The monsoon has receded, and North India is bracing for a smoggy winter. And with that the feverish focus on crop stubble burning has returned to India’s public discourse. Like each year, discussions have begun on how bad this year’s stubble burning season will likely be and what potential ad hoc techno-fixes could solve the issue — in the short term.
A problem that is historic
We will soon read in-depth analyses of satellite image-derived counts of the number of fires observed on each day, and source apportionment studies that determine the exact contribution of stubble burning to poor air quality. The purportedly apathetic farmer who cares little about the well-being of Delhi’s urban citizenry will be held to a high standard of environmental stewardship, and the inevitable political mudslinging will follow soon. However, this heated public discourse adopts an unhelpful adversarial frame to a complex challenge. The problem is a historic one that cannot be fixed with short-term, unsustainable solutions.
The root cause of stubble burning can be traced back to the 1960s-70s, when to meet the urgent challenge of feeding its rapidly growing population, India introduced several measures as part of its Green Revolution. The Green Revolution transformed the way agriculture was practised, especially in Punjab and Haryana. The economics of high-yielding varieties of paddy and wheat, supported by a guaranteed buyer (the government) and minimum support prices led to a crop duopoly oriented solely around increasing caloric intakes, supplanting the earlier diversity of crops grown in the region.
Further policy moves in subsequent decades, which included the introduction of subsidies for electricity and fertilizers, and ease of access for credit in agriculture only served to cement this duopoly. But this transition to a two-crop agricultural praxis, while filling godowns and feeding mouths, has been depleting the water table, increasing pesticide and fertilizer use exponentially. It has also led to the consolidation of small farms into larger landholdings.
In an attempt to address the growing water crisis, the Punjab and Haryana governments introduced laws around water conservation, encouraging farmers to look to the monsoon rather than groundwater to irrigate their crops. The shortened harvesting season that arose resulting from a not clearly thought-out policy move brought about the need for farmers to rapidly clear their fields between the kharif and rabi crops; the quickest of these ways was to burn off the remaining stubble post-harvest.
The repercussion of stubble burning is felt all through the Indo-Gangetic Plain (IGP) airshed, where what is burned in Punjab and Haryana has an impact on air quality all the way down to Bihar and West Bengal. With studies showing a large contribution of stubble burning emissions on winter air quality in the National Capital Region, the demand for governments to act on this seemingly avoidable practice translated initially into a criminalisation of the act.

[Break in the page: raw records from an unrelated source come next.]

-- ==== Sys2Proof/Machine/Gates.lean ====
section
/-! DEFINITION. The gate outputs at the pins: mask and pair interlock (R117, R127), the conditions that hold them low (Table
AUX-2), and what a change of level restarts (R132). -/

namespace Sys2Proof.Machine

/-- The tenant is in reset or its reset write has been registered. -/
def State.resetWritten (s : State) (t : Nat) : Bool := s.inReset t || s.flag (F.QUE_TEN_CTRL_RST t)

/-- The mask pattern in force: FSEL under FORCE, else SEL (chapter 06, "Output mask"). -/
def State.maskPat (s : State) (a : Fin 4) : Nat :=
  if s.flag (F.PWM_MASK_CTRL_FORCE a) then s.fld (F.PWM_MASK_CTRL_FSEL a) else s.fld (F.PWM_MASK_CTRL_SEL a)

/-- Output `u` of axis `a` after the mask: 01 LOW, 10 HIGH, 00 and 11 PASS. -/
def State.masked (s : State) (a : Fin 4) (out : BitVec 8) (u : Nat) : Bool :=
  match bitsOf (s.reg (R.PWM_MASK a (s.maskPat a))).toNat (2 * u) 2 with
  | 1 => false
  | 2 => true
  | _ => out.getLsbD u

/-- The mask and the compares ask for both outputs of pair `k` (R117). -/
def State.pairClash (s : State) (a : Fin 4) (out : BitVec 8) (k : Nat) : Bool :=
  s.masked a out (2 * k) && s.masked a out (2 * k + 1)

/-- The eight outputs after mask and pair interlock (R117, R127). -/
def State.driven (s : State) (a : Fin 4) (out : BitVec 8) : BitVec 8 :=
  (List.range 8).foldl (fun w u =>
    if s.masked a out u && !(decide (u < 6) && s.pairClash a out (u / 2)) then w ||| BitVec.ofNat 8 (2 ^ u) else w) 0

/-- A condition of Table AUX-2 that holds all eight outputs of axis `a` low. -/
def State.gatesOff (s : State) (a : Fin 4) : Bool :=
  !s.flag F.PCR_PWR_STATE_READY || !s.axisConf a || s.resetWritten a || s.flag (F.PWM_TRIP_STAT_LATCHED a)
  || s.flag F.SAF_STAT_SAFE || s.flag F.SAF_STAT_STO_STOP || s.saf.hstop.getLsbD a
  || s.fld (F.LPE_RPL_STAT_STATE a) != 0

/-- The level of the eight gate outputs of axis `a` at the pins (R376); a debug halt holds them (R134). -/
def State.gates (s : State) (a : Fin 4) : BitVec 8 :=
  if s.halted a then (s.pwm.get a).frozen
  else if s.gatesOff a then 0
  else
    let w := s.driven a (s.pwm.get a).out
    if s.flag (F.PWM_TRIP_STAT_TRIPPED a) then
      (if s.flag (F.PWM_TRIP_CFG_X_TRIP a) then 0 else w &&& 0xC0#8)
    else w

/-- After a change: each BLANK channel's window restarts if a phase output changed at the pins (R132), the spin tracker is held
(R88), and a pair asked for at once sets INTERLOCK (R117). -/
def outputsMoved (a : Fin 4) (was : BitVec 8) (s : State) : State :=
  let s := if (List.range 3).any (fun k => s.pairClash a (s.pwm.get a).out k) then s.setFlag (F.PWM_STAT_INTERLOCK a) true else s
  if was &&& 0x3F#8 = s.gates a &&& 0x3F#8 then s
  else
    let m := (List.range 4).foldl (fun (m : Nat) c => if s.fld (F.PWM_TCH_A_MODE a c) = 1 then m + 2 ^ c else m) 0
    (s.modPwm a (fun p => { p with blank := p.blank ||| BitVec.ofNat 4 m })).setFlag (F.SCW_SPIN_HOLD a) true

end Sys2Proof.Machine
end

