/-- The high side of pair `k` is on at the end of a set's period. -/
def PwmSet.hiAtEnd (p : PwmSet) (k : Nat) : Bool := (p.spans (2 * k)).any (fun i => decide (i.2 = 32 * p.per ∧ i.1 < i.2))

/-- The low side of pair `k` is on at the end of a set's period: the high side has been off for its dead time. -/
def PwmSet.loAtEnd (p : PwmSet) (k : Nat) : Bool :=
  decide (p.per ≠ 0) && !p.hiAtEnd k && (p.spans (2 * k)).all (fun i => decide (i.2 + p.dtHL k ≤ 32 * p.per))

/-- The high intervals of the high side of pair `k` as driven: one that would begin before the low side, on until the
load point, has been off for DT_LH begins that much later (R115, R116). -/
def hiSpans (act bef : PwmSet) (k : Nat) : List (Nat × Nat) :=
  ((act.spans (2 * k)).map (fun i =>
    if bef.loAtEnd k && decide (i.1 < act.dtLH k) then (act.dtLH k, i.2) else i)).filter (fun i => decide (i.1 < i.2))

/-- The low side of pair `k` is on at fine unit `t` (R115, R116). -/
def loOn (act bef : PwmSet) (k t : Nat) : Bool :=
  let hi := hiSpans act bef k
  let clear := hi.all (fun i =>
    (decide (t < i.1 - act.dtLH k) || decide (i.2 + act.dtHL k ≤ t)))
  let carried := (bef.spans (2 * k)).all (fun i =>
    decide (i.2 = 32 * bef.per) || decide (i.2 + bef.dtHL k ≤ t + 32 * bef.per))
  let fell := bef.hiAtEnd k && !hi.any (fun i => decide (i.1 = 0))
  clear && carried && !(fell && decide (t < act.dtHL k))

/-- Drops the intervals that begin and end inside the period and are shorter than MINPW (R118). -/
def longSpans (per minpw : Nat) (l : List (Nat × Nat)) : List (Nat × Nat) :=
  l.filter (fun i => decide (minpw ≤ i.2 - i.1) || decide (i.1 = 0) || decide (i.2 = 32 * per))

/-- The low side's on-interval between two high intervals of one period, where it has one. -/
def loGap (act bef : PwmSet) (k : Nat) : Option Nat :=
  match hiSpans act bef k with
  | [(_, f), (r, _)] => if f + act.dtHL k < r - act.dtLH k then some (r - act.dtLH k - (f + act.dtHL k)) else none
  | _ => none

/-- Output `u` asks to be high at fine unit `t`, dead time and minimum width applied; `ind` are the independent pairs. -/
def askedAt (act bef : PwmSet) (ind minpw u t : Nat) : Bool :=
  let k := u / 2
  if 6 ≤ u then (act.spans u).any (fun i => decide (i.1 ≤ t ∧ t < i.2))
  else if ind.testBit k then (longSpans act.per minpw (act.spans u)).any (fun i => decide (i.1 ≤ t ∧ t < i.2))
  else if u % 2 = 0 then (longSpans act.per minpw (hiSpans act bef k)).any (fun i => decide (i.1 ≤ t ∧ t < i.2))
  else loOn act bef k t && !((loGap act bef k).any (fun n => decide (n < minpw))
    && (match hiSpans act bef k with
        | [(_, f), (r, _)] => decide (f ≤ t ∧ t < r)
        | _ => false))

/-- An on-interval of phase output `u` is suppressed in the period (R118). -/
def drops (act bef : PwmSet) (ind minpw u : Nat) : Bool :=
  let k := u / 2
  if 6 ≤ u then false
  else if ind.testBit k then decide ((longSpans act.per minpw (act.spans u)).length < (act.spans u).length)
  else if u % 2 = 0 then decide ((longSpans act.per minpw (hiSpans act bef k)).length < (hiSpans act bef k).length)
  else (loGap act bef k).any (fun n => decide (n < minpw))

/-! ## Mask, interlock, gating -/

/-- Output `u` of axis `a` takes the level its timebase asks for at fine unit `t` (R114 to R118). -/
def outputEdge (a : Fin 4) (u t : Nat) (s : State) : State :=
  if s.halted a || !s.axisConf a then s
  else
    let was := s.gates a
    let p := s.pwm.get a
    let ind := s.fld (F.PWM_CTRL_PAIR_IND a)
    let minpw := s.fld (F.PWM_MINPW_MINPW a)
    let on := askedAt p.active p.before ind minpw u t
    let s := if drops p.active p.before ind minpw u then s.setFlag (F.PWM_STAT_PULSE_DROP a) true else s
    let bit := BitVec.ofNat 8 (2 ^ u)
    outputsMoved a was (s.modPwm a (fun p => { p with out := if on then p.out ||| bit else p.out &&& ~~~bit }))

/-! ## Trips -/

/-- A trip input of kind NFLT is active, enabled and unblanked. -/
def State.nfltTrips (s : State) (a : Fin 4) : Bool :=
  (s.pwm.get a).nflt && s.flag (F.PWM_TRIP_CFG_NFLT_EN a)
  && !(s.flag (F.PWM_TRIP_CFG_BLANK_NFLT_EN a) && (s.pwm.get a).blank.getLsbD (s.fld (F.PWM_TRIP_CFG_BLANK_NFLT a)))

/-- An overcurrent comparator is active and unblanked. -/
def State.ocTrips (s : State) (a : Fin 4) : Bool :=
  (s.pwm.get a).oc != 0
  && !(s.flag (F.PWM_TRIP_CFG_BLANK_OC_EN a) && (s.pwm.get a).blank.getLsbD (s.fld (F.PWM_TRIP_CFG_BLANK_OC a)))

/-- A trip input of the axis is active, blanked or not (R131). -/
def State.tripActive (s : State) (a : Fin 4) : Bool :=
  ((s.pwm.get a).nflt && s.flag (F.PWM_TRIP_CFG_NFLT_EN a)) || (s.pwm.get a).oc != 0

/-- The axis latches off (R130): all outputs low, TRIP_LATCH, the tenant's fault record, the sequencer to OFF. -/
def latchOff (a : Fin 4) (s : State) : State :=
  raiseAx a Ev.tripLatch 0 (tenFault a 3 (driveOff a (s.setFlag (F.PWM_TRIP_STAT_LATCHED a) true)))
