-- ==== Sys2Proof/Machine/Catalog.lean ====
section
/-! DEFINITION. The register catalogue: for every register of the spec's register tables its place, its repetition
and the access code of each of its fields (Table SCO-6, Table MAP-8), and what a plain write does to a word by
those codes alone (R7, R8, R10).  An access that also acts (a WO field, a guarded write) has its meaning in the
block's own file; the catalogue says which bits of the word a write changes. -/

namespace Sys2Proof.Machine

/-- The access codes of Table SCO-6. -/
inductive Access where
  | rw | ro | w1c | w1s | wo | rws
  deriving DecidableEq, Repr

/-- One field of a register: its bits `[hi:lo]` and its access code. -/
structure FieldDef where
  hi  : Nat
  lo  : Nat
  acc : Access
  deriving DecidableEq, Repr

/-- One row of a register table: the offset (a host address, or an offset within an axis window), how many times
the register repeats and at which stride, its fields, and the bits whose Reset column reads IMG. -/
structure RegDef where
  base   : Nat
  count  : Nat
  stride : Nat
  fields : List FieldDef
  img    : Word
  deriving DecidableEq, Repr

open Access

/-- The CHIP_ registers. -/
def catChip : List RegDef := [
  /- CHIP_ID -/ ⟨0x0, 1, 4, [⟨31, 16, ro⟩, ⟨15, 12, ro⟩, ⟨11, 0, ro⟩], 0x0#32⟩,
  /- CHIP_UID_LO -/ ⟨0x4, 1, 4, [⟨31, 0, ro⟩], 0x0#32⟩,
  /- CHIP_UID_HI -/ ⟨0x8, 1, 4, [⟨31, 0, ro⟩], 0x0#32⟩,
  /- CHIP_OPT -/ ⟨0xC, 1, 4, [⟨19, 16, ro⟩, ⟨4, 0, ro⟩], 0x0#32⟩,
  /- CHIP_REPRO_SIG -/ ⟨0x10, 1, 4, [⟨31, 28, ro⟩, ⟨27, 24, ro⟩, ⟨23, 16, ro⟩, ⟨15, 12, ro⟩, ⟨11, 8, ro⟩, ⟨7, 0, ro⟩], 0x0#32⟩]

/-- The SCW_ registers. -/
def catScw : List RegDef := [
  /- SCW_SCAN -/ ⟨0x10004, 1, 4, [⟨31, 16, ro⟩, ⟨4, 0, ro⟩], 0xFFFF001F#32⟩,
  /- SCW_SCAN_SAFE -/ ⟨0x10008, 1, 4, [⟨15, 0, ro⟩], 0xFFFF#32⟩,
  /- SCW_SLOT -/ ⟨0x10040, 24, 4, [⟨5, 5, ro⟩, ⟨4, 0, ro⟩], 0x3F#32⟩,
  /- SCW_FILT -/ ⟨0x100A0, 4, 4, [⟨31, 31, ro⟩, ⟨30, 30, ro⟩, ⟨29, 29, ro⟩, ⟨12, 8, ro⟩, ⟨3, 0, ro⟩], 0xE0001F0F#32⟩,
  /- SCW_SPIN_CFG -/ ⟨0x100C0, 4, 4, [⟨31, 31, ro⟩, ⟨27, 24, ro⟩, ⟨15, 0, ro⟩], 0x8F00FFFF#32⟩,
  /- SCW_VAL -/ ⟨0x10100, 24, 4, [⟨15, 0, ro⟩], 0x0#32⟩,
  /- SCW_FVAL -/ ⟨0x10180, 4, 4, [⟨15, 0, ro⟩], 0x0#32⟩,
  /- SCW_RULE_A -/ ⟨0x10200, 32, 8, [⟨31, 31, ro⟩, ⟨30, 29, ro⟩, ⟨28, 26, ro⟩, ⟨25, 20, ro⟩, ⟨19, 12, ro⟩, ⟨7, 0, ro⟩], 0xFFFFF0FF#32⟩,
  /- SCW_RULE_B -/ ⟨0x10204, 32, 8, [⟨23, 16, ro⟩, ⟨15, 0, ro⟩], 0xFFFFFF#32⟩,
  /- SCW_FIRED -/ ⟨0x10300, 1, 4, [⟨31, 0, w1c⟩], 0x0#32⟩,
  /- SCW_SPIN -/ ⟨0x10320, 4, 4, [⟨31, 31, ro⟩, ⟨29, 28, ro⟩, ⟨27, 20, ro⟩, ⟨15, 0, ro⟩], 0x0#32⟩,
  /- SCW_LOG_HEAD -/ ⟨0x10340, 1, 4, [⟨31, 31, ro⟩, ⟨28, 24, ro⟩, ⟨23, 16, ro⟩, ⟨15, 0, ro⟩], 0x0#32⟩,
  /- SCW_LOG_TIME -/ ⟨0x10344, 1, 4, [⟨31, 0, ro⟩], 0x0#32⟩,
  /- SCW_LOG_STAT -/ ⟨0x10348, 1, 4, [⟨15, 8, w1c⟩, ⟨4, 0, ro⟩], 0x0#32⟩,
  /- SCW_TICK -/ ⟨0x10350, 1, 4, [⟨31, 0, ro⟩], 0x0#32⟩,
  /- SCW_SAFE_N -/ ⟨0x10354, 1, 4, [⟨2, 2, w1c⟩, ⟨1, 1, ro⟩, ⟨0, 0, ro⟩], 0x0#32⟩]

No significant improvement
More recently, however, with concerted focus on the subject, a series of short-term ex-situ and in-situ solutions have been rolled out by the Union and State governments. In-situ solutions include happy seeders and bio-decomposers, while the ex-situ solutions include collecting and using stubble as fuel in boilers, to produce ethanol, or to simply burn away alongside coal in thermal power plants. Economic incentives to reduce burning have also been tested with limited success. With crores invested in these solutions over the last five years, we have yet to see any significant improvement in the situation.
Meaningful steps that are needed
Driven largely by short-term thinking, these techno-fixes or alternative uses work at the margins, without addressing the root cause. As pointed out in a recent article, the entire value-chain of agriculture in the region needs to change if air quality, water, nutrition, and climate goals are to be addressed. In practical terms, this means substantially reducing the amount of paddy being grown in the region and replacing it with other crops that are equally high-yielding, in-demand, and agro-ecologically suitable such as cotton, maize, pulses and oil seeds. It will also require building trust with farmers to ensure they are seen as partners (rather than perpetrators) and providing them the financial support necessary.
At a policy level, it also requires recognising that agriculture, nutrition, water, the environment, and the economy are all deeply intertwined in the era of the Anthropocene. One cannot be addressed in a silo without having second and third order effects on the other. Therefore, taking the long view on this would also mean establishing a mechanism for intersectoral policymaking that aligns our goals for sectoral policy within the broad frame of sustainable development we wish to follow.
A transition at this scale has not been witnessed since the Green Revolution, but it is what is required if we are to address stubble burning in the long run. Fostering the conditions necessary for such a transition is complex. Whether our institutions have the right mix of political will and professional skill to do so remains to be seen.